§ WHAT IS EXPECTED
Go through the data below. Pull out every line that has the word "KeepSh".

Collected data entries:

theorem execRefresh_keep {sB : State} {ch : Fin 128} {bank : Nat} {s : State}
    (hs : Keep sB s) : KeepN sB (execRefresh ch bank s) := by
  unfold execRefresh
  repeat' first
    | with_reducible assumption
    | with_reducible apply KeepN.next
    | with_reducible apply KeepN.fault
    | with_reducible apply KeepN.refused
    | (extract_lets +onlyGivenNames x
       first
         | (refine (fun (hx : Keep sB x) => ?_) ?_; clear_value x; rotate_left; subst x)
         | (refine (fun (hx : KeepN sB x) => ?_) ?_; clear_value x; rotate_left; subst x)
         | (have := fun a => x a; clear this; subst x)
         | clear_value x
         | subst x)
    | with_reducible apply Keep.ite
    | with_reducible apply KeepN.ite
    | split
    | (with_reducible apply KeepN.of_next; with_reducible assumption)
    | (with_reducible apply KeepN.un_next; with_reducible assumption)
    | (with_reducible apply Keep.ofMk; with_reducible apply Keep.fold)

theorem execChannelRetrain_keep {sB : State} {ch : Fin 128} {s : State}
    (hs : Keep sB s) : KeepN sB (execChannelRetrain ch s) := by
  unfold execChannelRetrain
  repeat' first
    | with_reducible assumption
    | intro _
    | with_reducible apply State.put_keep
    | with_reducible apply KeepN.next
    | with_reducible apply KeepN.fault
    | with_reducible apply KeepN.refused
    | (extract_lets +onlyGivenNames x
       first
         | (refine (fun (hx : Keep sB x) => ?_) ?_; clear_value x; rotate_left; subst x)
         | (refine (fun (hx : KeepN sB x) => ?_) ?_; clear_value x; rotate_left; subst x)
         | (have := fun a => x a; clear this; subst x)
         | clear_value x
         | subst x)
    | with_reducible apply Keep.ite
    | with_reducible apply KeepN.ite
    | split
    | (with_reducible apply KeepN.of_next; with_reducible assumption)
    | (with_reducible apply KeepN.un_next; with_reducible assumption)
    | (with_reducible apply Keep.ofMk; with_reducible apply Keep.fold)

theorem State.setRepair_keep {sB : State} {s : State} {m : Nat} {r : Repair}
    (hs : Keep sB s) : Keep sB (State.setRepair s m r) := by
  unfold State.setRepair
  repeat' first
    | with_reducible assumption
    | (extract_lets +onlyGivenNames x
       first
         | (refine (fun (hx : Keep sB x) => ?_) ?_; clear_value x; rotate_left; subst x)
         | (have := fun a => x a; clear this; subst x)
         | clear_value x
         | subst x)
    | (with_reducible apply Keep.ofMk; with_reducible apply Keep.fold)

theorem execRetrainingEnd_keep {sB : State} {ch : Fin 128} {s : State}
    (hs : Keep sB s) : KeepN sB (execRetrainingEnd ch s) := by
  unfold execRetrainingEnd
  repeat' first
    | with_reducible assumption
    | with_reducible apply State.put_keep
    | with_reducible apply KeepN.next
    | with_reducible apply KeepN.fault
    | with_reducible apply KeepN.refused
    | (extract_lets +onlyGivenNames x
       first
         | (refine (fun (hx : Keep sB x) => ?_) ?_; clear_value x; rotate_left; subst x)
         | (refine (fun (hx : KeepN sB x) => ?_) ?_; clear_value x; rotate_left; subst x)
         | (have := fun a => x a; clear this; subst x)
         | clear_value x
         | subst x)
    | with_reducible apply Keep.ite
    | with_reducible apply KeepN.ite
    | split
    | (with_reducible apply KeepN.of_next; with_reducible assumption)
    | (with_reducible apply KeepN.un_next; with_reducible assumption)
    | (with_reducible apply Keep.ofMk; with_reducible apply Keep.fold)

theorem chanLog_keep {sB : State} {s : State} {c : Nat} {cause : Nat}
    (hs : Keep sB s) : Keep sB (chanLog s c cause) := by
  unfold chanLog
  repeat' first
    | with_reducible assumption
    | with_reducible apply State.logErr_keep

theorem startRepair_keep {sB : State} {s : State} {c : Nat}
    (hs : Keep sB s) : Keep sB (startRepair s c) := by
  unfold startRepair
  repeat' first
    | with_reducible assumption
    | with_reducible apply State.put_keep
    | with_reducible apply State.setRepair_keep
    | with_reducible apply chanLog_keep
    | (extract_lets +onlyGivenNames x
       first
         | (refine (fun (hx : Keep sB x) => ?_) ?_; clear_value x; rotate_left; subst x)
         | (have := fun a => x a; clear this; subst x)
         | clear_value x
         | subst x)
    | with_reducible apply Keep.ite
    | split

theorem execRepairAutoStart_keep {sB : State} {ch : Fin 128} {s : State}
    (hs : Keep sB s) : KeepN sB (execRepairAutoStart ch s) := by
  unfold execRepairAutoStart
  repeat' first
    | with_reducible assumption
    | with_reducible apply finish_keep
    | with_reducible apply startRepair_keep
    | with_reducible apply KeepN.next
    | with_reducible apply KeepN.fault
    | with_reducible apply KeepN.refused
    | (extract_lets +onlyGivenNames x
       first
         | (refine (fun (hx : Keep sB x) => ?_) ?_; clear_value x; rotate_left; subst x)
         | (refine (fun (hx : KeepN sB x) => ?_) ?_; clear_value x; rotate_left; subst x)
         | (have := fun a => x a; clear this; subst x)
         | clear_value x
         | subst x)
    | with_reducible apply Keep.ite
    | with_reducible apply KeepN.ite
    | split
    | (with_reducible apply KeepN.of_next; with_reducible assumption)
    | (with_reducible apply KeepN.un_next; with_reducible assumption)
    | (with_reducible apply Keep.ofMk; with_reducible apply Keep.fold)

theorem execRepairStart_keep {sB : State} {ch : Fin 128} {s : State}
    (hs : Keep sB s) : KeepN sB (execRepairStart ch s) := by
  unfold execRepairStart
  repeat' first
    | with_reducible assumption
    | with_reducible apply State.put_keep
    | with_reducible apply finish_keep
    | with_reducible apply startRepair_keep
    | with_reducible apply KeepN.next
    | with_reducible apply KeepN.fault
    | with_reducible apply KeepN.refused
    | with_reducible apply Keep.ite
    | with_reducible apply KeepN.ite
    | split
    | (with_reducible apply KeepN.of_next; with_reducible assumption)
    | (with_reducible apply KeepN.un_next; with_reducible assumption)

theorem dropRepair_keep {sB : State} {s : State} {m : Nat} {c : Nat}
    (hs : Keep sB s) : Keep sB (dropRepair s m c) := by
  unfold dropRepair
  repeat' first
    | with_reducible assumption
    | intro _
    | with_reducible apply State.put_keep
    | with_reducible apply State.setRepair_keep
    | (extract_lets +onlyGivenNames x
       first
         | (refine (fun (hx : Keep sB x) => ?_) ?_; clear_value x; rotate_left; subst x)
         | (have := fun a => x a; clear this; subst x)
         | clear_value x
         | subst x)
    | split
    | (with_reducible apply Keep.ofMk; with_reducible apply Keep.fold)
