-- ==== Sys2Proof/Laws/KeepFlow.lean ====
section
/-! SUPPORT. The commands of the Ply adders and the Shuttles keep the relation. -/
namespace Sys2Proof.Machine

theorem plyFlag_keep {sB : State} {s : State} {r : Ref} {shard : Nat}
    (hs : Keep sB s) : Keep sB (plyFlag s r shard) := by
  unfold plyFlag
  repeat' first
    | with_reducible assumption
    | with_reducible apply State.put_keep
    | (extract_lets +onlyGivenNames x
       first
         | (refine (fun (hx : Keep sB x) => ?_) ?_; clear_value x; rotate_left; subst x)
         | (have := fun a => x a; clear this; subst x)
         | clear_value x
         | subst x)
    | with_reducible apply Keep.ite
    | split

theorem plyErr_keep {sB : State} {s : State} {r : Ref} {shard : Nat} {unit : Nat} {cause : Nat}
    (hs : Keep sB s) : Keep sB (plyErr s r shard unit cause) := by
  unfold plyErr
  repeat' first
    | with_reducible assumption
    | with_reducible apply State.stepErr_keep
    | with_reducible apply plyFlag_keep

theorem State.setStat_keep {sB : State} {s : State} {cl : Nat} {b : Nat} {x : StatSt}
    (hs : Keep sB s) : Keep sB (State.setStat s cl b x) := by
  unfold State.setStat
  repeat' first
    | with_reducible assumption
    | (extract_lets +onlyGivenNames x
       first
         | (refine (fun (hx : Keep sB x) => ?_) ?_; clear_value x; rotate_left; subst x)
         | (have := fun a => x a; clear this; subst x)
         | clear_value x
         | subst x)
    | (with_reducible apply Keep.ofMk; with_reducible apply Keep.fold)

theorem countPiece_keep {sB : State} {s : State} {sh : Shard} {p : Piece}
    (hs : Keep sB s) : Keep sB (countPiece s sh p) := by
  unfold countPiece
  repeat' first
    | with_reducible assumption
    | with_reducible apply State.bump_keep
    | with_reducible apply State.setStat_keep
    | (extract_lets +onlyGivenNames x
       first
         | (refine (fun (hx : Keep sB x) => ?_) ?_; clear_value x; rotate_left; subst x)
         | (have := fun a => x a; clear this; subst x)
         | clear_value x
         | subst x)
    | split
    | (with_reducible apply Keep.ofMk; with_reducible apply Keep.fold)

theorem addHeld_keep {sB : State} {s : State} {sh : Shard} {p : Piece} {ps : List Pair} {next : Nat} {fuel : Nat}
    (hs : Keep sB s) : Keep1 sB (addHeld s sh p ps next fuel) := by
  induction fuel generalizing s sh p ps next with
  | zero  =>
    first | rw [addHeld] | unfold addHeld
    repeat' first
      | with_reducible assumption
      | intro _
      | with_reducible apply countPiece_keep
      | (extract_lets +onlyGivenNames x
         first
           | (refine (fun (hx : Keep sB x) => ?_) ?_; clear_value x; rotate_left; subst x)
           | (refine (fun (hx : Keep1 sB x) => ?_) ?_; clear_value x; have hx2 := Keep1.proj hx; rotate_left; subst x)
           | (have := fun a => x a; clear this; subst x)
           | clear_value x
           | subst x)
      | split
      | (with_reducible apply Keep1.elim; with_reducible assumption)
      | (with_reducible apply Keep1.elimM; with_reducible assumption)
      | with_reducible apply Keep1.mk
      | (with_reducible apply Keep.ofMk; with_reducible apply Keep.fold)
  | succ n ih =>
    first | rw [addHeld] | unfold addHeld
    repeat' first
      | with_reducible assumption
      | with_reducible apply ih
      | intro _
      | with_reducible apply countPiece_keep
      | (extract_lets +onlyGivenNames x
         first
           | (refine (fun (hx : Keep sB x) => ?_) ?_; clear_value x; rotate_left; subst x)
           | (refine (fun (hx : Keep1 sB x) => ?_) ?_; clear_value x; have hx2 := Keep1.proj hx; rotate_left; subst x)
           | (have := fun a => x a; clear this; subst x)
           | clear_value x
           | subst x)
      | split
      | (with_reducible apply Keep1.elim; with_reducible assumption)
      | (with_reducible apply Keep1.elimM; with_reducible assumption)
      | with_reducible apply Keep1.mk
      | (with_reducible apply Keep.ofMk; with_reducible apply Keep.fold)


theorem addHeld_keep_st {sB : State} {s : State} {sh : Shard} {p : Piece} {ps : List Pair} {next : Nat} {fuel : Nat}
    (hs : Keep sB s) : Keep sB (addHeld s sh p ps next fuel).1 :=
  addHeld_keep hs
theorem lineDone'_keep {sB : State} {s : State} {sh : Shard} {p : Piece} {ps : List Pair}
    (hs : Keep sB s) : Keep sB (lineDone' s sh p ps) := by
  unfold lineDone'
  repeat' first
    | with_reducible assumption
    | intro _
    | with_reducible apply devWrite_keep
    | with_reducible apply devWrite_keep_st
    | with_reducible apply knotAddG_keep
    | with_reducible apply State.setStat_keep
    | with_reducible apply Keep.foldl
    | (extract_lets +onlyGivenNames x
       first
         | (refine (fun (hx : Keep sB x) => ?_) ?_; clear_value x; rotate_left; subst x)
         | (refine (fun (hx : KeepMem sB x) => ?_) ?_; clear_value x; have hx2 := KeepMem.proj hx; rotate_left; subst x)
         | (have := fun a => x a; clear this; subst x)
         | clear_value x
         | subst x)
    | with_reducible apply Keep.ite
    | with_reducible apply KeepMem.ite
    | split
    | with_reducible apply KeepMem.mk
    | (with_reducible apply Keep.ofMk; with_reducible apply Keep.fold)
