theorem spinRowEcc_keep {sB : State} {s : State} {f : Nat} {q : Nat} {op : Nat} {ecc : SpinEcc} {body : Option Nat → State → Nat → SpinUnit → SpinOut}
    (hs : Keep sB s) (hbody : ∀ t0 t1 t2 t3, Keep sB t1 → KeepSpin sB (body t0 t1 t2 t3)) : KeepN sB (spinRowEcc s f q op ecc body) := by
  unfold spinRowEcc
  repeat' first
    | with_reducible assumption
    | intro _
    | with_reducible apply hbody
    | with_reducible apply onClock_keep
    | with_reducible apply finish_keep
    | with_reducible apply ShRes.next_keep
    | with_reducible apply spinErr_keep
    | with_reducible apply spinEccOut_keep
    | with_reducible apply KeepN.next
    | with_reducible apply KeepN.fault
    | with_reducible apply KeepN.refused
    | with_reducible apply KeepSh.ok
    | with_reducible apply KeepSh.bad
    | with_reducible apply KeepSh.wait
    | (extract_lets +onlyGivenNames x
       first
         | (refine (fun (hx : Keep sB x) => ?_) ?_; clear_value x; rotate_left; subst x)
         | (refine (fun (hx : KeepN sB x) => ?_) ?_; clear_value x; rotate_left; subst x)
         | (refine (fun (hx : KeepSh sB x) => ?_) ?_; clear_value x; rotate_left; subst x)
         | (refine (fun (hx : KeepSpin sB x) => ?_) ?_; clear_value x; rotate_left; subst x)
         | (have := fun a => x a; clear this; subst x)
         | clear_value x
         | subst x)
    | split
    | (with_reducible apply KeepN.of_next; with_reducible assumption)
    | (with_reducible apply KeepN.un_next; with_reducible assumption)
    | (with_reducible apply KeepSh.of_ok; with_reducible assumption)
    | (with_reducible apply KeepSh.un_ok; with_reducible assumption)
    | (with_reducible apply KeepSh.of_bad; with_reducible assumption)
    | (with_reducible apply KeepSh.un_bad; with_reducible assumption)
    | (with_reducible apply KeepSh.of_wait; with_reducible assumption)
    | (with_reducible apply KeepSh.un_wait; with_reducible assumption)
    | (with_reducible apply KeepSpin.of_wait; with_reducible assumption)
    | (with_reducible apply KeepSpin.un_wait; with_reducible assumption)
    | (with_reducible apply KeepSpin.of_bad; with_reducible assumption)
    | (with_reducible apply KeepSpin.un_bad; with_reducible assumption)
    | (with_reducible apply KeepSpin.of_seg; with_reducible assumption)
    | (with_reducible apply KeepSpin.un_seg; with_reducible assumption)
    | (with_reducible apply KeepSpin.of_fault; with_reducible assumption)
    | (with_reducible apply KeepSpin.un_fault; with_reducible assumption)
    | (with_reducible apply KeepSpin.of_done; with_reducible assumption)
    | (with_reducible apply KeepSpin.un_done; with_reducible assumption)
    | (with_reducible apply Keep.ofMk; with_reducible apply Keep.fold)

theorem wordRan_keep {sB : State} {s : State} {f : Nat} {q : Nat}
    (hs : Keep sB s) : Keep sB (wordRan s f q) := by
  unfold wordRan
  repeat' first
    | with_reducible assumption
    | with_reducible apply State.setQueue_keep
    | with_reducible apply State.setSpin_keep
    | with_reducible apply startPass_keep
    | (extract_lets +onlyGivenNames x
       first
         | (refine (fun (hx : Keep sB x) => ?_) ?_; clear_value x; rotate_left; subst x)
         | (have := fun a => x a; clear this; subst x)
         | clear_value x
         | subst x)
    | split
    | (with_reducible apply Keep.ofMk; with_reducible apply Keep.fold)

theorem putTile_keep {sB : State} {s : State} {f : Nat} {u : SpinUnit} {w : Nat} {ts : W32}
    (hs : Keep sB s) : Keep sB (putTile s f u w ts) := by
  unfold putTile
  repeat' first
    | with_reducible assumption
    | intro _
    | with_reducible apply State.setSpin_keep
    | with_reducible apply Keep.foldl
    | (extract_lets +onlyGivenNames x
       first
         | (refine (fun (hx : Keep sB x) => ?_) ?_; clear_value x; rotate_left; subst x)
         | (have := fun a => x a; clear this; subst x)
         | clear_value x
         | subst x)
    | split
    | (with_reducible apply Keep.ofMk; with_reducible apply Keep.fold)

theorem putValues_keep {sB : State} {s : State} {f : Nat} {u : SpinUnit} {w : Nat} {l : List SElem}
    (hs : Keep sB s) : Keep sB (putValues s f u w l) := by
  unfold putValues
  repeat' first
    | with_reducible assumption
    | intro _
    | with_reducible apply State.setSpin_keep
    | with_reducible apply Keep.foldl
    | (extract_lets +onlyGivenNames x
       first
         | (refine (fun (hx : Keep sB x) => ?_) ?_; clear_value x; rotate_left; subst x)
         | (have := fun a => x a; clear this; subst x)
         | clear_value x
         | subst x)
    | split
    | (with_reducible apply Keep.ofMk; with_reducible apply Keep.fold)

theorem putScales_keep {sB : State} {s : State} {f : Nat} {u : SpinUnit} {w : Nat} {l : List Nat}
    (hs : Keep sB s) : Keep sB (putScales s f u w l) := by
  unfold putScales
  repeat' first
    | with_reducible assumption
    | intro _
    | with_reducible apply State.setSpin_keep
    | with_reducible apply Keep.foldl
    | (extract_lets +onlyGivenNames x
       first
         | (refine (fun (hx : Keep sB x) => ?_) ?_; clear_value x; rotate_left; subst x)
         | (have := fun a => x a; clear this; subst x)
         | clear_value x
         | subst x)
    | split
    | (with_reducible apply Keep.ofMk; with_reducible apply Keep.fold)

theorem sloadBody_keep {sB : State} {f : Nat} {q : Nat} {s : State} {w : Nat} {u : SpinUnit}
    (hs : Keep sB s) : KeepSpin sB (sloadBody f q s w u) := by
  unfold sloadBody
  repeat' first
    | with_reducible assumption
    | intro _
    | with_reducible apply releaseItems_keep
    | with_reducible apply dropStream_keep
    | with_reducible apply wordRan_keep
    | with_reducible apply putTile_keep
    | with_reducible apply putValues_keep
    | with_reducible apply putScales_keep
    | with_reducible apply KeepSpin.wait
    | with_reducible apply KeepSpin.bad
    | with_reducible apply KeepSpin.seg
    | with_reducible apply KeepSpin.fault
    | with_reducible apply KeepSpin.done
    | (extract_lets +onlyGivenNames x
       first
         | (refine (fun (hx : Keep sB x) => ?_) ?_; clear_value x; rotate_left; subst x)
         | (refine (fun (hx : KeepSpin sB x) => ?_) ?_; clear_value x; rotate_left; subst x)
         | (have := fun a => x a; clear this; subst x)
         | clear_value x
         | subst x)
    | with_reducible apply Keep.ite
    | with_reducible apply KeepSpin.ite
    | split
    | (with_reducible apply KeepSpin.of_wait; with_reducible assumption)
    | (with_reducible apply KeepSpin.un_wait; with_reducible assumption)
    | (with_reducible apply KeepSpin.of_bad; with_reducible assumption)
    | (with_reducible apply KeepSpin.un_bad; with_reducible assumption)
    | (with_reducible apply KeepSpin.of_seg; with_reducible assumption)
    | (with_reducible apply KeepSpin.un_seg; with_reducible assumption)
    | (with_reducible apply KeepSpin.of_fault; with_reducible assumption)
    | (with_reducible apply KeepSpin.un_fault; with_reducible assumption)
    | (with_reducible apply KeepSpin.of_done; with_reducible assumption)
    | (with_reducible apply KeepSpin.un_done; with_reducible assumption)
    | (with_reducible apply Keep.ofMk; with_reducible apply Keep.fold)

§ RESPONSE TO THE EXERCISE
    | with_reducible apply KeepSh.ok
    | with_reducible apply KeepSh.bad
    | with_reducible apply KeepSh.wait
         | (refine (fun (hx : KeepSh sB x) => ?_) ?_; clear_value x; rotate_left; subst x)
    | (with_reducible apply KeepSh.of_ok; with_reducible assumption)
    | (with_reducible apply KeepSh.un_ok; with_reducible assumption)
    | (with_reducible apply KeepSh.of_bad; with_reducible assumption)
    | (with_reducible apply KeepSh.un_bad; with_reducible assumption)
    | (with_reducible apply KeepSh.of_wait; with_reducible assumption)
    | (with_reducible apply KeepSh.un_wait; with_reducible assumption)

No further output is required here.